こんにちは。ピックルマニア、運営者の「マサル」です。
近年の爆発的なブームを背景に、ピックルボールに興味はあるものの、まだまだ環境によっては近所にコートがなかったり、定期的に通うのが面倒という方も少なくないでしょう。
そんな中、自宅の庭や空きスペースにコートを自作しているという猛者もおり、同じようにピックルボールのコートを作ろうと作り方を調べている方も増えています。
私も興味を持って調べたところ、正確なサイズやネットの高さ、さらには自作する場合の費用や施工の手順など、意外と考えることが多いことに驚きました。
他にも、テニスコートを転用したい場合や、限られたスペースを有効活用するコツなど、具体的なノウハウを知りたいという声もよく耳にします。
この記事では、コート建設の基本規格から、安く抑えるためのDIY術、さらには住宅街での騒音対策まで、私が調べた限りの情報を網羅しました。
最後まで読んでいただくことで、自分にぴったりの環境でピックルボールを楽しむための道筋がきっと見えてくるはずです。
【この記事でわかること】
- 公式ルールに基づいたコートの正確な寸法とレイアウトの詳細
- コンクリートやアスファルトなど土台選びによる耐久性とコストの違い
- 既存の庭やテニスコートを安く改修して活用するための実践的なアイデア
- 近隣住民との良好な関係を保つための騒音対策と維持管理のチェックリスト
ピックルボールコートの作り方の基本規格と公式サイズ
ピックルボールを本格的に楽しむためには、まずはその規格を正しく理解することが欠かせません。テニスコートを小さくしたような見た目ですが、実はバドミントンのコートサイズと同じだったり、ネットの高さが絶妙に違ったりと、独特の面白いルールがたくさんあります。
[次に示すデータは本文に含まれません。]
-- ==== Sys2Proof/Machine/Jobs.lean ====
section
/-!
DEFINITION. Reserve-core jobs (R27, R28): region replay by Darner (R329 to R332), audit re-execution (R339, R340), the
in-field test (R342, R343), and the retirement of cores, slices and ways (R29, R30, R344).
-/
namespace Sys2Proof.Machine
open Sys2Proof

/-! ### Reliability records (R340, Table 19.5) -/

/-- A reliability record. -/
structure RelRecord where
  type : Nat
  flags : Nat := 0
  cluster : Nat := 0x1F
  chain : Nat := 0
  pc : Pc := 0
  serial : BitVec 64 := 0
  sigs : List (BitVec 64) := []
  first : Nat := 0
  last : Nat := 0
  deriving DecidableEq, Repr

/-- The bytes of a reliability record. -/
def relBytes (r : RelRecord) (time : Nat) : List (BitVec 8) :=
  leBytes 64 (packFields ([(0, r.type), (1, r.flags), (2, r.cluster), (3, r.chain), (4, r.pc.toNat), (8, r.serial.toNat),
    (40, r.first), (48, r.last % 2 ^ 64), (56, time)] ++
    ((List.range 3).map (fun i => (16 + 8 * i, (r.sigs.getD i 0).toNat)))))

/-- A reliability record goes to the record ring of the partition's audit log, which follows its input log, with a copy
to Mantle's event log. -/
def relRecord (s : State) (p : Nat) (r : RelRecord) : State :=
  let q := partOf s p
  let s1 :=
    if q.auditLog = 0 || q.auditRecords = 0 then s
    else
      let a := q.auditLog.toNat + 144 * q.auditInput.toNat + 64 * (q.recordCount % q.auditRecords.toNat)
      modPart (writeHome s a (relBytes r s.mantle.time)) p (fun q => { q with recordCount := q.recordCount + 1 })
  logEvent s1 "RELIABILITY" [p, r.type, r.flags, r.cluster, r.chain, r.pc.toNat, r.serial.toNat, (r.sigs.getD 0 0).toNat,
    (r.sigs.getD 1 0).toNat, (r.sigs.getD 2 0).toNat, r.first, r.last]

/-! ### Clusters and their cores -/

/-- Words 14 to 16 and READY of the readiness map, as a cluster's cores stand (R432, Table 27.6). -/
def refreshCluster (s : State) (k : Nat) : State :=
  let c := clusterOf s k
  let n := (c.map.filter (fun e => !(coreOf s (9 * k + e.2)).retired)).length
  let w := 15 + k / 16
  let sh := 4 * (k % 16)
  let s1 := setReady s 14 (32 + k) c.reserve.isNone
  let word := (sget s1.ready w &&& ~~~ (0xF#64 <<< sh)) ||| (BitVec.ofNat 64 n <<< sh)
  let s2 := { s1 with ready := sput s1.ready w word }
  if n = 0 then setReady s2 6 (32 + k) false else s2

/-- No group or team is on a core. -/
def coreEmpty (s : State) (core : Nat) : Bool :=
  !s.groups.any (fun e => e.2.core == core) && !s.teams.any (fun e => (coresOf e.2).contains core)

/-! ### Which job a reserve core takes (R27, R332, R339) -/

/-- The order of the kinds of jobs (R27). -/
def jobRank : JobKind → Nat
  | .takeover _ => 0
  | .replay _ => 1
  | .test _ => 2
  | .audit _ => 3

/-- The clusters of a list other than one, or all of them where there is no other. -/
def preferOther (l : List Nat) (k : Nat) : List Nat :=
  if l.any (· != k) then l.filter (· != k) else l

/-- The clusters whose reserve core may run a job. -/
def jobHosts (s : State) (j : Job) : List Nat :=
  let hosts := reserveClusters s j.part
  let fresh := hosts.filter (fun k => !j.used.contains k)
  match j.kind with
  | .takeover _ => j.cluster.toList
  | .test _ => j.cluster.toList
  | .replay _ => if fresh.isEmpty then (j.used.getLast?).toList else preferOther fresh j.origin
  | .audit n => if n = 1 then preferOther hosts j.origin else fresh.filter (· != j.origin)

/-- A reserve core runs no job. -/
def reserveFree (s : State) (k : Nat) : Bool :=
  match (clusterOf s k).job with
  | none => true
  | some i => !s.jobs.any (fun j => j.id == i)

/-- An aborted group is parked: every access it has issued has landed (R329). -/
def parked (s : State) (gid : Nat) (g : Group) : Bool :=
  g.prods.isEmpty && g.atoms.isEmpty && g.storeQ.isEmpty && g.replayG.isNone && g.replayS.isNone &&
    !s.copies.any (fun c => c.gid == gid || (match c.dst with | .group t _ => t == gid | _ => false)) &&
    !s.sliceQ.any (fun r => r.gid == gid) && !s.ual.any (fun u => u.gid == gid)

/-- A job may start as far as what it waits for is concerned. DESIGN CHOICE (log entry 61): a takeover waits until the retired
core is empty, and meanwhile the free reserve core may take a lower-ranked job; R27 orders the jobs that can start. -/
def jobReady (s : State) (j : Job) : Bool :=
  match j.kind with
  | .takeover n => (match physOf s j.origin n with | some c => coreEmpty s c | none => true)
  | .replay gid =>
    (match mget s.groups gid with | some g => g.region.st == .aborted && parked s gid g | none => true)
  | .test phys => reservePhys s j.origin == some phys || coreEmpty s phys
  | .audit _ => true

/-- A job waits for the reserve core of a cluster: the lowest free one that may run it. -/
def wantsCluster (s : State) (k : Nat) (j : Job) : Bool :=
  !j.running && jobReady s j && (jobHosts s j).find? (reserveFree s) == some k

/-- The job that a free reserve core takes. -/
def nextJob (s : State) (k : Nat) : Option Job :=
  (List.range 4).findSome? (fun n => s.jobs.find? (fun j => jobRank j.kind == n && wantsCluster s k j))

/-! ### Starting a job -/

/-- The group that runs a region again from its record: the identity, SERIAL and team of the original, the region OPEN at
the instruction after the REGION.OPEN, counters zero, on slices that are not retired (R30); a register that the record lacks
reads 0 (R28, R329; log entry 4). -/
def jobGroup (s : State) (core job : Nat) (g : Group) (n : Snapshot) (budget : Nat) : Group :=
  let u : CoreUse := { core, blocks := (coreOf s core).blocks }
  let spot := (spotsFor u g.slices g.nv).headD (0, 0, 0)
  { g with
    core, side := spot.1, slot := spot.2.1, slice0 := spot.2.2, vregs := n.vregs, sregs := n.sregs, preds := n.preds, fpctl := n.fpctl
    fpflags := n.fpflags, fpflagsSh := n.fpflagsSh, empty := [], damaged := [], counters := [], live := n.split.mask
    splits := [(n.entry, { n.split with pc := g.region.openPc + 1, wait := .none, age := s.clk + 1, readyAt := 0 })]
    ovf := [], events := [], holds := [], mons := [], trvCount := 0, tags := [], inj := none, prods := [], pend := []
    storeQ := [], atoms := [], fenceRel := none, replayG := none, replayS := none, synclRound := none, job := some job
    stopped := false, sageip := false, latent := []
    region := { g.region with
      budget, st := .opened, held := [], snap := some n, audited := false, logged := [], granted := true, mark := s.nextOp } }

/-- What a region record holds (R55, Table 3.8), with the split of the snapshot; both copies of a lined group load it. -/
def recordSnap (g : Group) (n : Snapshot) (bs : List (BitVec 8)) : Snapshot :=
  let w := g.width
  let both (l : Nat) : List Nat := if g.lined then [l, l + w] else [l]
  let get (o k : Nat) : Nat := leNat ((bs.drop o).take k)
  let pb := recordPb n.ns
  let flags := BitVec.ofNat 5 (get 9 1)
  { n with
    sregs := (List.range n.ns).foldl (fun m j => (copiesOf g).foldl (fun m k =>
      sput m (64 * k + j) (BitVec.ofNat 64 (get (64 + 8 * j) 8))) m) []
    preds := (List.range w).foldl (fun m l => (both l).foldl (fun m k =>
      sput m k (BitVec.ofNat 16 (get (pb + 4 * l) 4 % 2 ^ 15))) m) []
    vregs := (List.range n.nv).foldl (fun m r => (List.range w).foldl (fun m l => (both l).foldl (fun m k =>
      sput m (64 * r + k) (BitVec.ofNat 32 (get (pb + 4 * w + 4 * (w * r + l)) 4))) m) m) []
    fpctl := BitVec.ofNat 5 (get 8 1), fpflags := flags, fpflagsSh := if g.lined then flags else n.fpflagsSh }

/-- What a run starts from: a replay reads the record at 0x400 of the private block; an audit takes it as it was when the
region committed (R339; log entry 84). -/
inductive RunStart where
  | from_ (n : Snapshot) (budget : Nat)
  | fault (f : Fail)
  | bad
  deriving DecidableEq, Repr

/-- Reads what a run starts from. -/
def runStart (s : State) (core : Nat) (j : Job) (g : Group) (n : Snapshot) : RunStart :=
  match j.kind with
  | .replay _ =>
    match engineRead s { core, part := g.part, ctx := g.ctx, sageip := g.sageip } (g.priv + 0x400)
        (recordSize g.width n.nv n.ns) .r with
    | .error f => .fault f
    | .ok (bs, bad) => if bad then .bad else .from_ (recordSnap g n bs) (leNat ((bs.drop 10).take 2))
  | _ => .from_ n g.region.budget

/-- The overlays of a job's start: the root and the overlay of the REGION.OPEN. -/
def startOverlays (j : Job) (g : Group) : List Nat :=
  (j.images.filter (fun e => e.2.2)).map (·.1) ++
    (if j.images.any (fun e => e.1 == pcOverlay g.region.openPc && e.2.2) then [] else [pcOverlay g.region.openPc])

/-- Darner or the auditor loads what a run starts from and starts it. A load that faults in a replay waits for REPLAY; one
that cannot be used ends the run. -/
def loadRun (s : State) (i : Nat) : State :=
  match s.jobs.find? (fun j => j.id == i) with
  | none => s
  | some j =>
    match j.orig, (s.clusters.find? (fun e => e.2.job == some i)).map (·.1) with
    | some g, some k =>
      match reservePhys s k, g.region.snap with
      | some core, some n =>
        let r := (startOverlays j g).foldl (fun (r : JobLoad) id =>
          match r with
          | .loaded s =>
            if (residentOv s core g.part g.ctx id).isSome then .loaded s else darnerLoad s core j id
          | r => r) (.loaded s)
        match r with
        | .waits s1 => s1
        | .bad => modJob s i (fun j => { j with ended := .event })
        | .loaded s1 =>
          match runStart s1 core j g n with
          | .fault f => darnerRecord (modJob s1 i (fun j => { j with faulted := true })) j g f (g.priv + 0x400)
          | .bad => modJob s1 i (fun j => { j with ended := .event })
          | .from_ n budget =>
            let s2 := { s1 with
              groups := mput s1.groups s1.nextGid (jobGroup s1 core i g n budget), nextGid := s1.nextGid + 1 }
            modJob s2 i (fun j => { j with gid := some s1.nextGid, faulted := false })
      | _, _ => modJob s i (fun j => { j with ended := .event })
    | _, _ => s

/-- Image addresses by overlay id that a core's directory holds for a group's context. -/
def imagesOf (s : State) (g : Group) : Amap (BitVec 64 × Bool) :=
  (coreOf s g.core).dir.foldl (fun (m : Amap (BitVec 64 × Bool)) e =>
    if e.part = g.part && e.ctx = g.ctx then mput m e.id (e.image, e.root) else m) []

/-- A replay starts: the original core writes back its dirty lines as a release at device scope, and its directory's
image addresses are taken (R329). -/
def startReplay (s : State) (j : Job) (gid : Nat) : State :=
  match mget s.groups gid with
  | none => { s with jobs := s.jobs.filter (fun x => x.id != j.id) }
  | some g =>
    let s1 := modJob (l1WriteBackAll s g.core) j.id (fun j => { j with orig := some g, team := teamOf s g, images := imagesOf s g })
    loadRun s1 j.id

/-- The reserve core takes the number of a retired core, which it replaces (R29). -/
def takeOver (s : State) (k n : Nat) : State :=
  match (clusterOf s k).reserve with
  | none => s
  | some r =>
    let s1 := match physOf s k n with
      | some c => emptyCore s c
      | none => s
    refreshCluster (modCluster s1 k (fun c => { c with map := mput c.map n r, reserve := none })) k

/-- The test of a physical core starts: the reserve core takes its number, and it takes the reserve's place (R342); a
cluster without a reserve core has it out of placement alone (R29). -/
def startTest (s : State) (k phys : Nat) : State :=
  let s1 := modCore s phys (fun c => { c with inTest := true })
  match (clusterOf s k).reserve with
  | none => s1
  | some r =>
    if 9 * k + r = phys then s1
    else
      let n := logicalOf s phys
      emptyCore (modCluster s1 k (fun c => { c with map := mput c.map n r, reserve := some (phys % 9) })) phys

/-- A cluster's reserve core starts a job. -/
def startJob (s : State) (k : Nat) (j : Job) : State :=
  let busy (s : State) : State :=
    modCluster (modJob s j.id (fun j => { j with running := true })) k (fun c => { c with job := some j.id })
  match j.kind with
  | .takeover n => { takeOver s k n with jobs := s.jobs.filter (fun x => x.id != j.id) }
  | .replay gid => startReplay (busy s) j gid
  | .test phys => busy (startTest s k phys)
  | .audit _ => loadRun (busy s) j.id

/-- RESERVE_CORE_JOB_START (R27): the cluster's reserve core, when free, takes the next job. -/
def execReserveCoreJobStart (cluster : Nat) (s : State) : Out :=
  stepEvent s (fun s =>
    if !reserveFree s cluster then s
    else
      match nextJob s cluster with
      | some j => startJob s cluster j
      | none => s)

/-! ### The end of a replay (R329, R332) -/

/-- A third error in a region: the record, and MACHINE_CHECK, which is fatal, to the original group (R332). -/
def escalateReplay (s : State) (gid : Nat) (g : Group) : State :=
  let s1 := relRecord s g.part { type := 4, chain := chainOf s g, pc := g.region.openPc, serial := g.serial }
  haltGroup s1 gid evMachineCheck g.region.openPc g.live 0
ここでは、失敗しないコート造りのための基礎知識を整理しました。
国際基準のコートサイズと各エリアの公式寸法
ピックルボールのコート建設において、最も基本的な出発点となるのがその「20フィート(約6.10メートル)×44フィート(約13.41メートル)」という正確な寸法です。
これはダブルスでもシングルスでも共通して使用される広さで、テニスのようにシングルス専用の狭いコートを作る必要はありません。
このサイズはバドミントンのダブルスコートと全く同じ寸法であることは有名ですが、実はラインの構成には大きな違いがあり、ピックルボール独自の「キッチン(ノンボレーゾーン)」が存在するため、単にバドミントンコートのラインをなぞるだけでは不十分というわけです。
コート全体を囲むサイドラインとベースラインに加え、中央にはサービスエリアを左右に分けるセンターラインも必要で、すべてのラインの幅は「2インチ(約5.08センチメートル)」で統一する必要があります。この幅は国際的な基準でもあり、視認性を高めるためにも非常に重要です。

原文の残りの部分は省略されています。